> _How to complete this task_: Scan the lines below for "toNat" and copy the matches.

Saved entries
/-- The mask control byte in imm32[7:0] (R200). -/
def maskOf (i : BitVec 32) : Option VMask :=
  if i.getLsbD 7 then
    if i.extractLsb' 3 3 = 0 then some (.on (i.getLsbD 6) (i.extractLsb' 0 3)) else none
  else if i.extractLsb' 0 7 = 0 then some .all else none

namespace Fields

def xXX (f : Fields) : Option XXX := do
  let a ← xReg f.a; let b ← xReg f.b; let c ← xReg f.c; zeroBits f.imm 0 32; return ⟨f.m, a, b, c⟩
def selOp (f : Fields) : Option SelOp := do
  let a ← xReg f.a; let b ← xReg f.b; let c ← xReg f.c; zeroBits f.imm 4 28; return ⟨f.m, a, b, c, f.imm.extractLsb' 0 4⟩
def xX (f : Fields) : Option XX := do
  let a ← xReg f.a; let b ← xReg f.b; unused f.c; zeroBits f.imm 0 32; return ⟨f.m, a, b⟩
def xXImm (f : Fields) : Option XXImm := do
  let a ← xReg f.a; let b ← xReg f.b; unused f.c; return ⟨f.m, a, b, f.imm⟩
def xXSh (f : Fields) : Option XXSh := do
  let a ← xReg f.a; let b ← xReg f.b; unused f.c; zeroBits f.imm 6 26; return ⟨f.m, a, b, f.imm.extractLsb' 0 6⟩
def xImm (f : Fields) : Option XImm := do
  let a ← xReg f.a; unused f.b; unused f.c; return ⟨f.m, a, f.imm⟩
/-- `loop` accepts x1 to x63 (R184). -/
def loopArgs (f : Fields) : Option XImm := do
  let a ← xReg f.a; if a = 0 then none else some (); unused f.b; unused f.c; return ⟨f.m, a, f.imm⟩
def leaOp (f : Fields) (s : BitVec 2) : Option LeaOp := do
  let a ← xReg f.a; let b ← xReg f.b; let c ← xReg f.c; return ⟨f.m, a, b, c, s, f.imm⟩
def pXX (f : Fields) : Option PXX := do
  let a ← pReg f.a; let b ← xReg f.b; let c ← xReg f.c; zeroBits f.imm 0 32; return ⟨f.m, a, b, c⟩
def pXImm (f : Fields) : Option PXImm := do
  let a ← pReg f.a; let b ← xReg f.b; unused f.c; return ⟨f.m, a, b, f.imm⟩
def pPP (f : Fields) : Option PPP := do
  let a ← pReg f.a; let b ← pReg f.b; let c ← pReg f.c; zeroBits f.imm 0 32; return ⟨f.m, a, b, c⟩
def pP (f : Fields) : Option PP := do
  let a ← pReg f.a; let b ← pReg f.b; unused f.c; zeroBits f.imm 0 32; return ⟨f.m, a, b⟩
def immOp (f : Fields) : Option ImmOp := do
  unused f.a; unused f.b; unused f.c; return ⟨f.m, f.imm⟩
def xOp (f : Fields) : Option XOp := do
  let a ← xReg f.a; unused f.b; unused f.c; zeroBits f.imm 0 32; return ⟨f.m, a⟩
def tagBr (f : Fields) : Option TagBr := do
  unused f.a; unused f.b; unused f.c; return ⟨f.m, f.imm.extractLsb' 26 6, f.imm.extractLsb' 0 26⟩
def cvtOp (f : Fields) (rm : BitVec 2) (dst src : BitVec 3) : Option CvtOp := do
  let a ← xReg f.a; let b ← xReg f.b; unused f.c; zeroBits f.imm 0 32; return ⟨f.m, rm, dst, src, a, b⟩
def v3 (f : Fields) : Option V3 := do
  let a ← vReg f.a; let b ← vReg f.b; let c ← vxReg f.c; let k ← maskOf f.imm; zeroBits f.imm 8 24; return ⟨f.m, a, b, c, k⟩
def v2 (f : Fields) : Option V2 := do
  let a ← vReg f.a; let b ← vReg f.b; unused f.c; let k ← maskOf f.imm; zeroBits f.imm 8 24; return ⟨f.m, a, b, k⟩
/-- The count of a vector shift: a register C, or imm32[12:8] when C is none (R205). -/
def vShOp (f : Fields) : Option VShOp := do
  let a ← vReg f.a; let b ← vReg f.b; let k ← maskOf f.imm
  if f.c = 0xFF then do
    zeroBits f.imm 13 19; return ⟨f.m, a, b, .imm (f.imm.extractLsb' 8 5), k⟩
  else do
    zeroBits f.imm 8 24
    match ← vxReg f.c with
    | .v r => return ⟨f.m, a, b, .v r, k⟩
    | .x r => return ⟨f.m, a, b, .x r, k⟩
def vCmpOp (f : Fields) : Option VCmpOp := do
  let a ← mReg f.a; let b ← vReg f.b; let c ← vxReg f.c; let k ← maskOf f.imm; zeroBits f.imm 8 24; return ⟨f.m, a, b, c, k⟩
def vSelOp (f : Fields) : Option VSelOp := do
  let a ← vReg f.a; let b ← vReg f.b; let c ← vReg f.c; zeroBits f.imm 3 29; return ⟨f.m, a, f.imm.extractLsb' 0 3, b, c⟩
def vSplatOp (f : Fields) : Option VSplatOp := do
  let a ← vReg f.a; let b ← xReg f.b; unused f.c; let k ← maskOf f.imm; zeroBits f.imm 8 24; return ⟨f.m, a, b, k⟩
def vSplatI (f : Fields) : Option VSplatI := do
  let a ← vReg f.a; unused f.b; unused f.c; return ⟨f.m, a, f.imm⟩
/-- A lane number: register C, or imm32[3:0] when C is none (R207). -/
def laneNo (f : Fields) : Option XN :=
  if f.c = 0xFF then (zeroBits f.imm 4 28).map fun _ => .imm (f.imm.extractLsb' 0 4)
  else do zeroBits f.imm 0 32; let r ← xReg f.c; return .x r
def vExtOp (f : Fields) : Option VExtOp := do
  let a ← xReg f.a; let b ← vReg f.b; let n ← f.laneNo; return ⟨f.m, a, b, n⟩
def vInsOp (f : Fields) : Option VInsOp := do
  let a ← vReg f.a; let b ← xReg f.b; let n ← f.laneNo; return ⟨f.m, a, b, n⟩
def vVV (f : Fields) : Option VVV := do
  let a ← vReg f.a; let b ← vReg f.b; let c ← vReg f.c; let k ← maskOf f.imm; zeroBits f.imm 8 24; return ⟨f.m, a, b, c, k⟩
def vShufOp (f : Fields) : Option VShufOp := do
  let a ← vReg f.a; let b ← vReg f.b; let c ← vReg f.c; let k ← maskOf f.imm; zeroBits f.imm 10 22
  return ⟨f.m, a, b, c, f.imm.extractLsb' 8 2, k⟩
def vRotOp (f : Fields) : Option VRotOp := do
  let a ← vReg f.a; let b ← vReg f.b; let k ← maskOf f.imm
  if f.c = 0xFF then do
    zeroBits f.imm 12 20; return ⟨f.m, a, b, .imm (f.imm.extractLsb' 8 4), k⟩
  else do
    zeroBits f.imm 8 24; let r ← xReg f.c; return ⟨f.m, a, b, .x r, k⟩
def vRedOp (f : Fields) : Option VRedOp := do
  let a ← xReg f.a; let b ← vReg f.b; unused f.c; let k ← maskOf f.imm; zeroBits f.imm 8 24; return ⟨f.m, a, b, k⟩
def mMM (f : Fields) : Option MMM := do
  let a ← mReg f.a; let b ← mReg f.b; let c ← mReg f.c; zeroBits f.imm 0 32; return ⟨f.m, a, b, c⟩
def mM (f : Fields) : Option MM := do
  let a ← mReg f.a; let b ← mReg f.b; unused f.c; zeroBits f.imm 0 32; return ⟨f.m, a, b⟩
def xM (f : Fields) : Option XM := do
  let a ← xReg f.a; let b ← mReg f.b; unused f.c; zeroBits f.imm 0 32; return ⟨f.m, a, b⟩
/-- The source of `mset`: register B, or imm32[15:0] when B is none (R212). -/
def mSetOp (f : Fields) : Option MSetOp := do
  let a ← mReg f.a; unused f.c
  if f.b = 0xFF then do
    zeroBits f.imm 16 16; return ⟨f.m, a, .imm (f.imm.extractLsb' 0 16)⟩
  else do
    zeroBits f.imm 0 32; let r ← xReg f.b; return ⟨f.m, a, .x r⟩
def pM (f : Fields) : Option PM := do
  let a ← pReg f.a; let b ← mReg f.b; unused f.c; zeroBits f.imm 0 32; return ⟨f.m, a, b⟩
def vCvtOp (f : Fields) (rm : BitVec 2) (dst src : BitVec 3) : Option VCvtOp := do
  let a ← vReg f.a; let b ← vReg f.b; unused f.c; let k ← maskOf f.imm; zeroBits f.imm 12 20
  let sp := f.imm.extractLsb' 8 2; let dp := f.imm.extractLsb' 10 2
  if partOk src sp && partOk dst dp then some ⟨f.m, rm, dst, src, a, b, k, sp, dp⟩ else none
def vMemOp (f : Fields) : Option VMemOp := do
  let a ← vReg f.a; let b ← xReg f.b; unused f.c; let k ← maskOf f.imm; return ⟨f.m, a, b, f.imm.extractLsb' 8 24, k⟩
def vStrOp (f : Fields) : Option VStrOp := do
  let a ← vReg f.a; let b ← xReg f.b; let c ← xReg f.c; let k ← maskOf f.imm; return ⟨f.m, a, b, c, f.imm.extractLsb' 8 24, k⟩
def vGsOp (f : Fields) : Option VGsOp := do
  let a ← vReg f.a; let b ← xReg f.b; let c ← vReg f.c; let k ← maskOf f.imm; zeroBits f.imm 10 22
  return ⟨f.m, a, b, c, f.imm.extractLsb' 8 2, k⟩
def vLf8Op (f : Fields) : Option VLf8Op := do
  let a ← vReg f.a; let b ← vReg f.b; unused f.c; let k ← maskOf f.imm; zeroBits f.imm 10 22
  return ⟨f.m, a, b, k, f.imm.extractLsb' 8 2⟩
def prefOp (f : Fields) : Option PrefOp := do
  unused f.a; let b ← xReg f.b; unused f.c; return ⟨f.m, b, f.imm⟩
def acqOp (f : Fields) (dev w64 : Bool) : Option AcqOp := do
  let a ← xReg f.a; let b ← xReg f.b; unused f.c; return ⟨f.m, dev, w64, a, b, f.imm⟩
def amoArgs (f : Fields) (dev : Bool) (ord : BitVec 2) (w64 : Bool) : Option AmoArgs := do
  let a ← xReg f.a; let b ← xReg f.b; let c ← xReg f.c; return ⟨f.m, dev, ord, w64, a, b, c, f.imm⟩
def amoFArgs (f : Fields) (dev : Bool) (ord : BitVec 2) : Option AmoFArgs := do
  let a ← xReg f.a; let b ← xReg f.b; let c ← xReg f.c; return ⟨f.m, dev, ord, a, b, c, f.imm⟩
def noneOp (f : Fields) : Option NoneOp := do
  unused f.a; unused f.b; unused f.c; zeroBits f.imm 0 32; return ⟨f.m⟩
/-- An instruction with no operand byte and one flag in imm32[0]. -/
def bitOp (f : Fields) : Option (Bool × NoneOp) := do
  unused f.a; unused f.b; unused f.c; zeroBits f.imm 1 31; return (f.imm.getLsbD 0, ⟨f.m⟩)
/-- An instruction with register A and one flag in imm32[0]. -/
def bitXOp (f : Fields) : Option (Bool × XOp) := do
  let a ← xReg f.a; unused f.b; unused f.c; zeroBits f.imm 1 31; return (f.imm.getLsbD 0, ⟨f.m, a⟩)
def barOp (f : Fields) : Option BarOp := do
  unused f.a; unused f.b; unused f.c; zeroBits f.imm 3 29; return ⟨f.m, f.imm.extractLsb' 0 3⟩
def barXOp (f : Fields) : Option BarXOp := do
  let a ← xReg f.a; unused f.b; unused f.c; zeroBits f.imm 3 29; return ⟨f.m, a, f.imm.extractLsb' 0 3⟩
def xN6 (f : Fields) : Option XN6 := do
  let a ← xReg f.a; unused f.b; unused f.c; zeroBits f.imm 6 26; return ⟨f.m, a, f.imm.extractLsb' 0 6⟩
def cpOp (f : Fields) : Option CpOp := do
  let a ← xReg f.a; let b ← xReg f.b; let c ← xReg f.c; zeroBits f.imm 6 26; return ⟨f.m, a, b, c, f.imm.extractLsb' 0 6⟩
def cpDecOp (f : Fields) : Option CpDecOp := do
  let a ← xReg f.a; let b ← xReg f.b; let c ← xReg f.c; zeroBits f.imm 7 1; zeroBits f.imm 16 16
  return ⟨f.m, a, b, c, f.imm.extractLsb' 0 6, f.imm.extractLsb' 8 8⟩
def fabOp (f : Fields) : Option FabOp := do
  let a ← xReg f.a; let b ← xReg f.b; let c ← xReg f.c; zeroBits f.imm 7 25
  return ⟨f.m, a, b, c, f.imm.extractLsb' 0 6, f.imm.getLsbD 6⟩
/-- Reduction codes 6 and 7 are refused (R241). -/
def fabRedOp (f : Fields) : Option FabRedOp := do
  let a ← xReg f.a; let b ← xReg f.b; let c ← xReg f.c; zeroBits f.imm 7 1; zeroBits f.imm 11 21
  let op := f.imm.extractLsb' 8 3
  if op.toNat < 6 then some ⟨f.m, a, b, c, f.imm.extractLsb' 0 6, f.imm.getLsbD 6, op⟩ else none
/-- The franking and tag fields of imm32[15:0] (R270). -/
def mxTail (f : Fields) : Option MxTail := do
  zeroBits f.imm 14 2
  let far ← if f.imm.getLsbD 6 then some (some (f.imm.extractLsb' 8 6)) else (zeroBits f.imm 8 6).map fun _ => none
  let tag ← if f.imm.getLsbD 7 then some (some (f.imm.extractLsb' 0 6)) else (zeroBits f.imm 0 6).map fun _ => none
  return ⟨far, tag⟩
def mxB (f : Fields) : Option MxB := do
  unused f.a; let b ← xReg f.b; unused f.c; zeroBits f.imm 16 16; let t ← f.mxTail; return ⟨f.m, b, t⟩
def mxCtxStOp (f : Fields) : Option MxCtxStOp := do
  unused f.a; let b ← xReg f.b; unused f.c; zeroBits f.imm 17 15; let t ← f.mxTail; return ⟨f.m, b, f.imm.getLsbD 16, t⟩
def mxT (f : Fields) : Option MxT := do
  let a ← tileName f.a; unused f.b; unused f.c; zeroBits f.imm 16 16; let t ← f.mxTail; return ⟨f.m, a, t⟩
def mxMm (f : Fields) : Option MxMm := do
  let a ← tileName f.a; let b ← xReg f.b; let c ← xReg f.c; let t ← f.mxTail; let k := f.imm.extractLsb' 16 16
  if k = 0 then none else some ⟨f.m, a, b, c, k, t⟩
/-- K of `mx.gmm` is 1 to 32,768 (R271). -/
def mxGmm (f : Fields) : Option MxMm := do
  let o ← f.mxMm; if o.k.toNat ≤ 32768 then some o else none
def mxConvOp (f : Fields) : Option MxConvOp := do
  let a ← tileName f.a; let b ← xReg f.b; let c ← xReg f.c; zeroBits f.imm 16 16; let t ← f.mxTail; return ⟨f.m, a, b, c, t⟩
/-- Format codes 0xB to 0xF are refused (R271). -/
def mxLdSt (f : Fields) : Option MxLdSt := do
  let a ← tileName f.a; let b ← xReg f.b; unused f.c; zeroBits f.imm 20 12; let t ← f.mxTail
  let fmt := f.imm.extractLsb' 16 4
  if fmt.toNat ≤ 0xA then some ⟨f.m, a, b, fmt, t⟩ else none
def mxPriOp (f : Fields) : Option MxPriOp := do
  unused f.a; unused f.b; unused f.c; zeroBits f.imm 18 14; zeroBits f.imm 0 16; return ⟨f.m, f.imm.extractLsb' 16 2⟩
/-- Mode 3 is refused (R248, R352). -/
def spawnOp (f : Fields) : Option SpawnOp := do
  let a ← xReg f.a; let b ← xReg f.b; let c ← xReg f.c; zeroBits f.imm 3 29; let mode := f.imm.extractLsb' 1 2
  if mode = 3 then none else some ⟨f.m, a, b, c, f.imm.getLsbD 0, mode⟩
def flagOp (f : Fields) : Option FlagOp := do
  unused f.a; unused f.b; unused f.c; zeroBits f.imm 1 31; return ⟨f.m, f.imm.getLsbD 0⟩
def n16 (f : Fields) : Option N16 := do
  unused f.a; unused f.b; unused f.c; zeroBits f.imm 16 16; return ⟨f.m, f.imm.extractLsb' 0 16⟩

> _Response to this exercise_:
  if op.toNat < 6 then some ⟨f.m, a, b, c, f.imm.extractLsb' 0 6, f.imm.getLsbD 6, op⟩ else none
  let o ← f.mxMm; if o.k.toNat ≤ 32768 then some o else none
  if fmt.toNat ≤ 0xA then some ⟨f.m, a, b, fmt, t⟩ else none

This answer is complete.